====== Data for this exercise

-- ==== Sys2Proof/Machine/Web.lean ====
section
/-! DEFINITION. Decoding of encoder and hall lines, direction and high-water mark, the divided output, and the checks of
the ENCODER section (R210 to R236). -/

namespace Sys2Proof.Machine

open Sys2Proof

/-- What an accepted change of an encoder's lines amounts to. -/
inductive EncStep where
  | counts (d : Int)
  | illegal
  deriving DecidableEq, Repr

/-- The place of a quadrature state in the forward sequence 0, 2, 3, 1 (R214). -/
def quadPlace : Nat → Nat
  | 0 => 0 | 2 => 1 | 3 => 2 | _ => 3

/-- Quadrature: the step from one state to the next (R214). -/
def quadStep (old new : Nat) : EncStep :=
  match (quadPlace new + 4 - quadPlace old) % 4 with
  | 0 => .counts 0
  | 1 => .counts 1
  | 2 => .illegal
  | _ => .counts (-1)

/-- A change of the two lines in a digital mode; `setup` says that an accepted change of DIR lies within DIR_SETUP
samples (R214, R215). -/
def digitalStep (mode : Nat) (falling : Bool) (a0 b0 a b setup : Bool) : EncStep :=
  match mode with
  | 1 => quadStep (2 * bit a0 + bit b0) (2 * bit a + bit b)
  | 2 =>
    if a0 ≠ a ∧ a = !falling then (if setup ∨ b0 ≠ b then .illegal else .counts (if b then 1 else -1)) else .counts 0
  | 3 =>
    let up := !a0 && a
    let dn := !b0 && b
    if up && dn then .illegal else .counts ((if up then 1 else 0) - (if dn then 1 else 0))
  | _ => .counts 0

/-! ## Filters and the sin/cos angle (R213 to R218) -/

/-- A line through its filter over `n` samples of one level: the sample of the run at which the level is accepted, if it is, and the
samples that the line has then held away from its accepted level `acc` (R213). -/
def lineTake (filter n : Nat) (acc lvl : Bool) (run : Nat) : Option Nat × Nat :=
  if lvl = acc then (none, 0) else if filter ≤ run + n then (some (filter - run), 0) else (none, run + n)

/-- The accepted changes of lines A and B in a run of samples, in their order: the sample of the run, and both levels after it. -/
def lineSteps (a0 b0 a b : Bool) (ta tb : Option Nat) : List (Nat × Bool × Bool) :=
  match ta, tb with
  | none, none => []
  | some i, none => [(i, a, b0)]
  | none, some j => [(j, a0, b)]
  | some i, some j => if i = j then [(i, a, b)] else if i < j then [(i, a, b0), (j, a, b)] else [(j, a0, b), (i, a, b)]

/-- Insertion in a rising list without repeats. -/
def insertPlace (n : Nat) : List Nat → List Nat
  | [] => [n]
  | m :: l => if n < m then n :: m :: l else if n = m then m :: l else m :: insertPlace n l

/-- atan(2^-k) for k = 0 to 31, in 1 / 2^32 of a turn. -/
def atanTable : List Nat :=
  [536870912, 316933406, 167458907, 85004756, 42667331, 21354465, 10679838, 5340245,
   2670163, 1335087, 667544, 333772, 166886, 83443, 41722, 20861,
   10430, 5215, 2608, 1304, 652, 326, 163, 81,
   41, 20, 10, 5, 3, 1, 1, 0]

/-- The rotations of a CORDIC that turns (x, y) onto the positive x axis; the angle turned is added up in `z` (R218). -/
def cordicGo : List Nat → Nat → Int → Int → Int → Int
  | [], _, _, _, z => z
  | t :: ts, k, x, y, z =>
    if y = 0 then z
    else if 0 < y then cordicGo ts (k + 1) (x + y / 2 ^ k) (y - x / 2 ^ k) (z + t)
    else cordicGo ts (k + 1) (x - y / 2 ^ k) (y + x / 2 ^ k) (z - t)

/-- The angle whose sine and cosine stand as `y` to `x`, in 1 / 2^32 of a turn, by CORDIC (R218; log entry 97). -/
def cordic (y x : Int) : Nat :=
  let go (q : Nat) (x y : Int) : Nat := ((q * 2 ^ 30 : Nat) + cordicGo atanTable 0 (x * 2 ^ 32) (y * 2 ^ 32) 0).toNat % 2 ^ 32
  if 0 < x ∧ 0 ≤ y then go 0 x y
  else if x ≤ 0 ∧ 0 < y then go 1 y (-x)
  else if x < 0 ∧ y ≤ 0 then go 2 (-x) (-y)
  else if y < 0 then go 3 (-y) x
  else 0

/-- The change of a 12-bit angle, in -2,048 to 2,047 (R218). -/
def angleStep (old new : Nat) : Int := signed 12 (new + 4096 - old % 4096)

/-- DIR, EXT and HWM after POSITION has become `p` (R221). -/
def Enc.moved (p : Int) (e : Enc) : Enc :=
  let e := { e with pos := p }
  let e :=
    if !e.rev then
      (if e.ext < p then { e with ext := p } else if p ≤ e.ext - 2 then { e with rev := true, ext := p } else e)
    else
      (if p < e.ext then { e with ext := p } else if e.ext + 2 ≤ p then { e with rev := false, ext := p } else e)
  if e.hwm < p then { e with hwm := p } else e

/-- Entries of a list of stamped values that are at most `age` old. -/
def recent {α : Type} (now age : Nat) (l : List (Nat × α)) : List (Nat × α) := l.filter (fun p => now ≤ p.1 + age)

/-- A change of POSITION by `d` counts, INVERT applied, stamped `now` (R211, R212, R221, R223, R235). -/
def Enc.count (now : Nat) (d : Int) (e : Enc) : Enc :=
  let was := e.rev
  let e := e.moved (e.pos + d)
  { e with
    window := (now, d) :: recent now 1000000 e.window
    missFrom := if e.rev then none else if was then some e.pos else e.missFrom }

/-- The status of a pair: 0 A, 1 B, 2 Z. -/
def Enc.pair (k : Nat) (x : Enc) : PairStatus := match k with
  | 0 => x.aStat | 1 => x.bStat | _ => x.zStat

/-- Sets the status of a pair. -/
def Enc.setPair (k : Nat) (st : PairStatus) (x : Enc) : Enc := match k with
  | 0 => { x with aStat := st } | 1 => { x with bStat := st } | _ => { x with zStat := st }

/-- The condition that a pair's voltages in mV meet (R224). -/
def pairClass (v : PairIn) : PairStatus :=
  if v.cm < -7000 ∨ 12000 < v.cm then .commonMode
  else if 1000 ≤ v.vd ∨ v.vd ≤ -1000 then .valid
  else if 200 ≤ v.vd ∧ v.vd ≤ 400 then .opened
  else if -100 < v.vd ∧ v.vd < 100 then .short
  else .marginal

/-- POSITION, HWM and direction as they are set at the end of BOOT and by an ENCODER commit (R211); counting of a missing
index starts (R223), the line levels stay. -/
def Enc.restart (e : Enc) : Enc :=
  { e with pos := 0, hwm := 0, ext := 0, rev := false, window := [], missFrom := some 0, idxLast := none, idxBadRun := 0
           indexPos := 0, zHigh := none, zFlagged := false, zBad := false }

/-- Whether the pins give a status to a pair in the present mode (R224): pair 0 A, 1 B, 2 Z. -/
def pairUsed (c : Sec) (e pair : Nat) : Bool :=
  match encMode c e with
  | 0 => false
  | 4 => pair == 2 && encZEn c e
  | _ => pair < 2 || encZEn c e

/-- Whether an encoder is in use: the position source, or the check encoder (R211). -/
def encInUse (c : Sec) (e : Nat) : Bool := encMode c e != 0 && (encPosSrc c == e || encCheckEn c)

/-! ## The divided output (R230 to R232) -/

/-- The next state of the quadrature output, forward or backward (R231). -/
def outStep (s : Nat) (fwd : Bool) : Nat :=
  match s, fwd with
  | 0, true => 2 | 2, true => 3 | 3, true => 1 | _, true => 0
  | 0, false => 1 | 1, false => 3 | 3, false => 2 | _, false => 0

/-- One count of the divider: the accumulator and the count emitted (R230). -/
def divide (n m : Nat) (acc d : Int) : Int × Int :=
  let acc := acc + d * n
  if (m : Int) ≤ acc then (acc - m, 1) else if acc < 0 then (acc + m, -1) else (acc, 0)

/-- The least spacing of output counts in ns (R232). -/
def outSpacing (c : Sec) : Nat := if outMode c = 2 then 2 * outPulseW c * 10 else 40

/-- A level that a line of ENC_OUT takes at an up-time, where it changes. -/
def lineChange (line t : Nat) (old new : Bool) : List Out := if old = new then [] else [.encOut line t new]

/-- One output count leaves at up-time `t`, `p.1` forward and `p.2` with ENC_OUT_Z high: the states of the divided output, and what its
lines do; in pulse mode A is high for PULSE_W × 10 ns, from 20 ns after B has changed to a new direction (R231; log entry 21). -/
def Web.leave (c : Sec) (t : Nat) (p : Bool × Bool) (w : Web) : Web × List Out :=
  let z := lineChange 2 t w.outZ p.2
  if outMode c = 1 then
    let st := outStep w.outState p.1
    ({ w with outState := st, outZ := p.2 },
      lineChange 0 t (2 ≤ w.outState) (2 ≤ st) ++ lineChange 1 t (w.outState % 2 == 1) (st % 2 == 1) ++ z)
  else
    let up := t + (if (w.outState % 2 == 1) = p.1 then 0 else 20)
    ({ w with outState := bit p.1, outZ := p.2 },
      lineChange 1 t (w.outState % 2 == 1) p.1 ++ z ++ [.encOut 0 up true, .encOut 0 (up + 10 * outPulseW c) false])

/-- The queued counts that may leave by now leave, one spacing apart (R232; log entry 21). -/
def Web.drainGo (c : Sec) (up : Nat) : List (Bool × Bool) → Web → List Out → Web × List Out
  | [], w, o => ({ w with outQueue := [] }, o)
  | p :: q, w, o =>
    if up < w.outAt then ({ w with outQueue := p :: q }, o)
    else
      let r := w.leave c w.outAt p
      Web.drainGo c up q { r.1 with outAt := w.outAt + max 1 (outSpacing c) } (o ++ r.2)

/-- One output count leaves the divider: queued, and gone at once where it may; or discarded and counted (R231, R232). -/
def Web.emitCount (c : Sec) (now : Nat) (up : Bool) (w : Web) (o : List Out) : Web × List Out × Bool :=
  if 64 ≤ w.outQueue.length then ({ w with outDropped := satInc (2 ^ 32 - 1) w.outDropped }, o, true)
  else
    let fwd := up != outInvert c
    let n := if up then w.outCount + 1 else w.outCount - 1
    let z := outZPeriod c != 0 && up && n % (outZPeriod c : Int) == 0
    let w := { w with outCount := n, outAt := if w.outQueue.isEmpty then max w.outAt now else w.outAt }
    let r := Web.drainGo c now (w.outQueue ++ [(fwd, z)]) w o
    (r.1, r.2, false)

/-- The three outputs held low and the queue empty, from an up-time on (R233). -/
def Web.outLow (t : Nat) (w : Web) : Web × List Out :=
  ({ w with outQueue := [], outState := 0, outZ := false },
    lineChange 0 t (2 ≤ w.outState) false ++ lineChange 1 t (w.outState % 2 == 1) false ++ lineChange 2 t w.outZ false)

/-- The counts of one change of POSITION pass the divider one by one: what the pins do, and whether a count was discarded (R230). -/
def Web.divideAll (c : Sec) (now : Nat) (sgn : Int) : Nat → Web → List Out → Bool → Web × List Out × Bool
  | 0, w, o, lost => (w, o, lost)
  | k + 1, w, o, lost =>
    let (acc, e) := divide (outN c) (outM c) w.outAcc sgn
    let w := { w with outAcc := acc }
    if e = 0 then Web.divideAll c now sgn k w o lost
    else
      let r := w.emitCount c now (0 < e) o
      Web.divideAll c now sgn k r.1 r.2.1 (lost || r.2.2)

/-! ## The encoders in the state, and the output as it runs (R211, R230 to R233) -/

/-- An encoder. -/
def State.enc (s : State) (e : Nat) : Enc := if e = 0 then s.web.enc0 else s.web.enc1

/-- Replaces an encoder. -/
def State.setEnc (e : Nat) (x : Enc) (s : State) : State :=
  if e = 0 then { s with web := { s.web with enc0 := x } } else { s with web := { s.web with enc1 := x } }

/-- The ENCODER section in force. -/
def State.esec (s : State) : Sec := s.sec SecId.encoder

/-- Counting runs: the main states after BOOT, on an encoder in use (R211). -/
def State.counting (s : State) (e : Nat) : Bool := s.powered 10 && s.ident.opState != .boot && encInUse s.esec e

/-- Whether an encoder is the position source. -/
def State.isSource (s : State) (e : Nat) : Bool := encPosSrc s.esec == e

/-- Sends several things out, the first first. -/
def State.sendAll (l : List Out) (s : State) : State := { s with out := l.reverse ++ s.out }

/-- The queued counts of ENC_OUT that may leave by now leave (R231, R232). -/
def State.encDrain (s : State) : State :=
  let r := Web.drainGo s.esec s.clock.up s.web.outQueue s.web []
  ({ s with web := r.1 } : State).sendAll r.2

/-- ENC_OUT follows a change of the position source (R230 to R233). -/
def State.encOut (d : Int) (s : State) : State :=
  if outMode s.esec = 0 then s else
    let r := Web.divideAll s.esec s.clock.up (if d < 0 then -1 else 1) d.natAbs s.web [] false
    let s := ({ s with web := r.1 } : State).sendAll r.2.1
    if r.2.2 ∧ s.web.outRep.all (fun t => s.since t 1000000000) then
      ({ s with web := { s.web with outRep := some s.clock.up } }).emit srcWeb 0x1108 0 [s.web.outDropped]
    else s

/-- The check window starts anew (R229). -/
def State.newWindow (s : State) : State :=
  let chk := if encPosSrc s.esec = 0 then s.web.enc1 else s.web.enc0
  { s with web := { s.web with winStart := s.posEnc.pos, winCheck := chk.pos, winTime := s.now } }

/-- ENC_OUT goes low with its queue (R233). -/
def State.encOutLow (s : State) : State :=
  let r := s.web.outLow s.clock.up
  ({ s with web := r.1 } : State).sendAll r.2

/-! ## Hall codes (R227) -/

/-- The place of a legal hall code in the forward sequence 4, 6, 2, 3, 1, 5. -/
def hallPlace : Nat → Option Nat
  | 4 => some 0 | 6 => some 1 | 2 => some 2 | 3 => some 3 | 1 => some 4 | 5 => some 5 | _ => none

/-- What a change of the hall code is. -/
inductive HallStep where
  | boundary (fwd : Bool)
  | illegal
  | skip
  | first
  deriving DecidableEq, Repr

/-- The handling of a change from one code to another (R227). -/
def hallStep (invert : Bool) (old new : Nat) : HallStep :=
  match hallPlace new with
  | none => .illegal
  | some b =>
    match hallPlace old with
    | none => .first
    | some a =>
      match (b + 6 - a) % 6 with
      | 1 => .boundary (!invert)
      | 5 => .boundary invert
      | _ => .skip

/-! ## Check 0x0002 of ENCODER (R14, R217, R219, R232, R234) -/

/-- R_e of an encoder × 100 × 2^48 (R217). -/
def encRate (profile geo c : Sec) (e : Nat) : Nat :=
  let base := 103 * crlOf profile * pitchOf profile geo
  if encPosSrc c = e then base * 65536 else base * encCheckRatio c e

/-- One encoder block. -/
def encBlockOk (profile geo c : Sec) (e : Nat) : Bool :=
  let o := 0x10 + 0x10 * e
  let m := encMode c e
  let z := encZEn c e
  let digital := m == 1 || m == 2 || m == 3
  let chk := encCheckEn c && encPosSrc c != e
  let rate := encRate profile geo c e
  let unit := 100 * 2 ^ 48
  c.fld (o + 3) 0 8 == 0 && c.fld (o + 13) 0 24 == 0 && m ≤ 4 &&
  (m != 0 || (!(encInvert c e) && !z)) &&
  (z || encZGate c e == 0) && (z || encCpr c e == 0) &&
  (if digital || (m == 4 && z) then 1 ≤ encFilter c e else encFilter c e == 0) &&
  (if m = 2 then 1 ≤ encDirSetup c e else encDirSetup c e == 0 && !(encStepEdge c e)) &&
  (if chk then 1 ≤ encCheckTol c e else encCheckRatio c e == 0 && encCheckTol c e == 0) &&
  (!(digital && encInUse c e) ||
    (rate ≤ 25000000 * unit && (encFilter c e + 1) * 5 * rate < 1000000000 * unit)) &&
  (!(m == 4 && encInUse c e) || rate ≤ 4096 * 1000000 * unit)

def encoderFormatOk (profile geo c : Sec) : Bool :=
  let src := encPosSrc c
  let out := encRate profile geo c src
  let unit := 100 * 2 ^ 48
  c.fld 0 2 30 == 0 && c.zero 4 12 && encBlockOk profile geo c 0 && encBlockOk profile geo c 1 &&
  encMode c src != 0 &&
  (!(encCheckEn c) || (encMode c (1 - src) != 0 && encCheckRatio c (1 - src) != 0)) &&
  c.fld 0x30 2 6 == 0 && c.fld 0x32 0 16 == 0 && c.zero 0x3A 6 &&
  (if hallEn c then 1 ≤ hallFilter c && hallCounts c != 0 else !(hallInvert c) && hallFilter c == 0 && hallCounts c == 0) &&
  c.fld 0x40 3 5 == 0 && c.zero 0x4C 4 && c.zero 0x50 0x10 &&
  (match outMode c with
   | 0 => !(outInvert c) && outPulseW c == 0 && outN c == 0 && outM c == 0 && outZPeriod c == 0
   | 1 => outPulseW c == 0 && 1 ≤ outN c && outN c ≤ outM c && out * outN c ≤ 25000000 * unit * outM c
   | 2 => 2 ≤ outPulseW c && 1 ≤ outN c && outN c ≤ outM c && out * outN c * (2 * outPulseW c * 10) ≤ 1000000000 * unit * outM c
   | _ => false)

end Sys2Proof.Machine
end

============

- _Assigned task_
In the data above, retype exactly and only the lines between the one holding "anew (R229). -/" and the one holding "6, 2, 3, 1, 5. -/", inclusive.

- _Task output_
/-- The check window starts anew (R229). -/
def State.newWindow (s : State) : State :=
  let chk := if encPosSrc s.esec = 0 then s.web.enc1 else s.web.enc0
  { s with web := { s.web with winStart := s.posEnc.pos, winCheck := chk.pos, winTime := s.now } }

/-- ENC_OUT goes low with its queue (R233). -/
def State.encOutLow (s : State) : State :=
  let r := s.web.outLow s.clock.up
  ({ s with web := r.1 } : State).sendAll r.2

/-! ## Hall codes (R227) -/

/-- The place of a legal hall code in the forward sequence 4, 6, 2, 3, 1, 5. -/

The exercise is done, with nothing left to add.